/-- A code rewritten to the declared code of the same value, after FlushIn (R147). -/
def recode (decl fmt : Nat) (ftzi : Bool) (c : Nat) : Nat :=
  match taggedFmt fmt, taggedFmt decl with
  | some f, some g =>
    if fmt = decl then flushCode f ftzi c
    else
      (match flushIn f ftzi c with
      | .nan s => (nanOf g s).getD 0
      | .inf s => (infOf g s).getD 0
      | x => rne g x)
  | _, _ => c

/-- A K4X word's codes from position p: misplaced escapes become 0, positions at or beyond K become 0 except the nibbles of
an escape that begins below K; and whether a misplaced escape stood below K (R149). -/
def k4xRewrite (k : Nat) : Nat → List Nat → List Nat × Bool
  | _, [] => ([], false)
  | p, 8 :: x :: y :: r =>
    let t := k4xRewrite k (p + 3) r
    if p < k then (8 :: x :: y :: t.1, t.2) else (0 :: 0 :: 0 :: t.1, t.2)
  | p, 8 :: r =>
    let t := k4xRewrite k (p + 1) r
    (0 :: t.1, decide (p < k) || t.2)
  | p, c :: r =>
    let t := k4xRewrite k (p + 1) r
    ((if p < k then c else 0) :: t.1, t.2)

/-- Codes with those at or beyond K rewritten to 0 (R149). -/
def maskCodes (k : Nat) : Nat → List Nat → List Nat
  | _, [] => []
  | p, c :: r => (if p < k then c else 0) :: maskCodes k (p + 1) r

/-- The zero detector (R151). -/
def allZero (decl : Nat) (w : Lanes) : Bool := (wordVals decl false w).1.all xisZero

/-- What the conversion of a declared group gives: its codes, its side-band, flags, ROVF's increment, the RSR stream. -/
structure GroupOut where
  codes : List Nat
  sb    : Nat
  flg   : BitVec 5
  rovf  : Nat
  rsr   : Half
  deriving DecidableEq, Repr

/-- Narrow the elements of a declared group from position p: a position at or beyond K is 0, and for an integer declaration so
is an element of a line group with the NaN scale, with INV (R58, R72, R148). -/
def narrowAll (decl : Nat) (ecw : Word) (sd : Nat) : Nat → List (Nat × Nat × Nat) → Half → GroupOut
  | _, [], z => ⟨[], sd, 0, 0, z⟩
  | p, (c, fmt, scl) :: r, z =>
    match taggedFmt fmt, taggedFmt decl with
    | some f, some g =>
      let nanInt := !declFloat decl && scl == 0xFF
      let x := flushIn f (eFtzi ecw) c
      let x := if declFloat decl then xscale x ((scl : Int) - sd) else x
      let o : Rounded := if eK ecw ≤ p ∨ nanInt then ⟨0, if eK ecw ≤ p then 0 else flgINV, z⟩ else roundNarrow x g (eRnd ecw) false z
      let t := narrowAll decl ecw sd (p + 1) r o.rsr
      ⟨o.code :: t.codes, t.sb, o.flg ||| t.flg, (if o.flg &&& flgOVF != 0 then 1 else 0) + t.rovf, t.rsr⟩
    | _, _ => ⟨[], sd, 0, 0, z⟩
○ ○ ○
Scan the entries above for the string "beyond" and copy each line that contains it.

- _Exercise answer_
/-- A K4X word's codes from position p: misplaced escapes become 0, positions at or beyond K become 0 except the nibbles of
/-- Codes with those at or beyond K rewritten to 0 (R149). -/
/-- Narrow the elements of a declared group from position p: a position at or beyond K is 0, and for an integer declaration so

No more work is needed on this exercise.